Province’s purchase of transitional care property was ‘highly unusual’: AG

Adair says government didn’t follow procurement protocols for Hogan Court property

1 min read
A woman sits at a table in front of flags.
caption Kim Adair held a news conference Tuesday concerning her report on the development of transitional care facilities.
Megan James

Nova Scotia’s auditor general called the province’s purchase of a building for a transitional-care facility in Bedford “concerning” and “highly unusual.”

Kim Adair held a news conference Tuesday to release her investigation into the purchase of 21 Hogan Court, a property the province purchased for $34.5 million.

Adair found $81 million was spent on the project for untendered contracts that “were not in compliance with provincial procurement protocols.”  

After the initial purchase of the property, the province, “without detailed cost estimates,” also approved a budget of $15 million for renovations, Adair said.

The property was originally intended to be a hotel but wasn’t finished.

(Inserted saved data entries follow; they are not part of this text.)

/-! ### The owner's side of a block, silences, handovers (R386 to R401, R512) -/

theorem takeBlock_owner {s : State} {h : Hub} {wrong : Nat} (hw : wrong ≤ 8) (hr : (s.hubOf h).role = .owner)
    (hp : s.pair.paired = true) (seq ack : Nat) (diff : Bool) :
    let n := max s.pair.acked (min (s.pair.ackedBy ack) (s.hubOf h.other).rxGood)
    let t := takeBlock h wrong seq ack diff s
    t.pair.acked = n ∧ (∀ x ∈ s.pair.heldEff, x.1 ≤ n → x.2 ∈ t.out) ∧ (∀ x ∈ s.pair.heldEff, n < x.1 → x ∈ t.pair.heldEff) := by
  have hb : takeBlock h wrong seq ack diff s = ownerBlock h ack (s.hearing h wrong) := by
    rw [takeBlock_good hw, hr]
    exact if_pos hp
  have hother : ((s.hearing h wrong).hubOf h.other).rxGood = (s.hubOf h.other).rxGood := by
    unfold State.hearing
    rw [State.modHubOf_hubOf_other, modPair_hubOf]
  have hpair : (s.hearing h wrong).pair.acked = s.pair.acked ∧ (s.hearing h wrong).pair.ackedBy ack = s.pair.ackedBy ack ∧
      (s.hearing h wrong).pair.heldEff = s.pair.heldEff := by
    unfold State.hearing
    rw [State.modHubOf_pair]
    exact ⟨rfl, rfl, rfl⟩
  obtain ⟨h1, h2, h3⟩ := hpair
  have i := ownerBlock_releases h ack (s.hearing h wrong)
  dsimp only at i ⊢
  rw [hother, h1, h2, h3] at i
  rw [hb]
  exact i

theorem journaled_acked (f : State → State) (s : State) : (journaled f s).pair.acked = (f s).pair.acked := by
  obtain h | ⟨-, h⟩ := journaled_cases f s
  · rw [h]
  · rw [h]
    exact (congrArg Pair.acked (Pair.entry_eq _ _ (f s).pair)).trans rfl

theorem promotion_promotes {s : State} {h : Hub} (hr : (s.hubOf h).role = .valid) (hs : 20 < (s.hubOf h).silentHb)
    (hc : s.cfgBit 0x2000 0 = true) (ho : s.owner ≠ some h) : promotion h s = promote h s := by
  unfold promotion
  dsimp only
  rw [if_neg (by rintro (h1 | h1 | h1); exacts [ho h1, absurd hs (Nat.not_lt.2 h1), h1.1 hr]), if_pos ⟨hr, hc⟩]

/-- A standby that may not promote raises a fatal fault (R393). -/
theorem promotion_refuses {s : State} {h : Hub}
    (hr : (s.hubOf h).role = .resyncing ∨ ((s.hubOf h).role = .valid ∧ s.cfgBit 0x2000 0 = false)) (hs : 20 < (s.hubOf h).silentHb)
    (ho : s.owner ≠ some h) (hf : (s.hubOf h).fatalSaid = false) :
    promotion h s = (s.modHubOf h (fun u => { u with fatalSaid := true })).raise 201 2 := by
  have hno : ¬ (s.owner = some h ∨ (s.hubOf h).silentHb ≤ 20 ∨ ((s.hubOf h).role ≠ .valid ∧ (s.hubOf h).role ≠ .resyncing)) := by
    rintro (h1 | h1 | ⟨h1, h2⟩)
    · exact ho h1
    · exact absurd hs (Nat.not_lt.2 h1)
    · exact hr.elim (fun h3 => h2 h3) fun h3 => h1 h3.1
  have hnp : ¬ ((s.hubOf h).role = .valid ∧ s.cfgBit 0x2000 0 = true) := by
    rintro ⟨h1, h2⟩
    rcases hr with h3 | ⟨-, h3⟩
    · rw [h1] at h3; exact absurd h3 (by decide)
    · rw [h2] at h3; exact absurd h3 (by decide)
  unfold promotion
  dsimp only
  rw [if_neg hno, if_neg hnp, if_neg (by simp [hf])]

/-- The 64 probes of a silent standby (R398). -/
theorem sendProbes_facts (h : Hub) (s : State) : (sendProbes h s).pair = s.pair ∧ ∀ r : RegionId, Spoken (sendProbes h s) (.probe r) := by
  unfold sendProbes
  refine ⟨List.foldlRecOn (motive := fun t : State => t.pair = s.pair) (List.range 64) (fun (a : State) r =>
    (a.sendAs (nodeHub h) (nodeGov r) (.probe r)).expect (nodeHub h) (nodeGov r) (.probe r)) rfl fun _ ht _ _ => ht, fun r => ?_⟩
  exact foldl_spoken (step := fun (a : State) r => (a.sendAs (nodeHub h) (nodeGov r) (.probe r)).expect (nodeHub h) (nodeGov r) (.probe r))
    (m := fun r => .probe r) (fun a k => ⟨_, rfl⟩) (List.range 64) s (List.mem_range.2 r.isLt)

theorem probeEpochs_probes {s : State} {h : Hub} (ho : s.owner = some h) (hs : s.staleOwner = none) (hq : 40 < (s.hubOf h).silentHb)
    (hp : s.pair.probing = false) :
    probeEpochs s = sendProbes h (s.modPair (fun p => { p with probing := true, probes := List.range 64 })) := by
  unfold probeEpochs
  rw [ho, hs]
  exact if_neg (by simp [hp, Nat.not_le.2 hq])

/-- A silent mirror link with heartbeats that still come: the standby is VALID no more (R399). -/
theorem mirrorSilence_leaves {s : State} {h : Hub} (hm : (s.hubOf h).silentMgmt ≤ 1) (hr : (s.hubOf h).role = .valid)
    (hs : 4 < (s.hubOf h).silentMir) : mirrorSilence h s = s.beginResync h := by
  unfold mirrorSilence
  dsimp only
  rw [if_neg (Nat.not_lt.2 hm), if_pos ⟨hr, hs⟩]

theorem mirrorSilence_drops {s : State} {h : Hub} (hm : (s.hubOf h).silentMgmt ≤ 1) (hr : (s.hubOf h).role = .owner)
    (hs : 8 < (s.hubOf h).silentMir) : mirrorSilence h s = s.modHubOf h (fun u => { u with dropSent := true }) := by
  unfold mirrorSilence
  dsimp only
  rw [if_neg (Nat.not_lt.2 hm), if_neg (by simp [hr]), if_pos ⟨hr, hs⟩]

theorem sweepLeft_beginResync (s : State) (h : Hub) : 6144 ≤ (s.beginResync h).pair.sweepLeft ∧ (s.beginResync h).hub = s.hub :=
  ⟨Nat.le_add_right .., by cases h <;> rfl⟩

theorem sendYield_yields {s : State} {h : Hub} (ho : s.owner = some h) (h2 : s.pair.handStep = 2) (ha : s.pair.acked = s.pair.jn) :
    sendYield s = sendBeat h s.epoch 0 true false (s.modPair (fun p => { p with handStep := 3, gap := 0 })) := by
  unfold sendYield
  rw [ho]
  exact if_pos ⟨h2, ha⟩

/-- What one hub does with a claim of the other's (R397, R400). -/
def hearClaim (epoch : Word) (t : State) (h : Hub) : State :=
  if epochHigher epoch (t.hubOf h).epoch = false then t
  else if (t.hubOf h).role = .yielding then
    t.modHubOf h (fun u => { u with role := .valid, epoch := epoch, silentHb := 0, silentMir := 0 })
  else if (t.hubOf h).role = .owner then t.fence h else t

In order to be converted into a health-care facility, the province had to widen hallways to accommodate gurneys, renovations that created more delays. The report stated design concerns led to delays and increases to the cost of construction and equipment totalling $17.4 million.

There is no end date for the construction. Adair said during her walk-through of the property in August, it was “far from finished.” The property was purchased in January 2023 with the intent to become an “income generating property.”

The facility was originally designed to have 80 beds. Now, the facility may only be able to accommodate 68 beds, Adair said.

Adair also noted work had begun on the property “long before” there was a signed contract and approvals from fire marshals were not issued until more than 10 months after the purchase date.

Adair said the property market assessment was inadequate. There was no property valuation or appraisal when the purchase was made.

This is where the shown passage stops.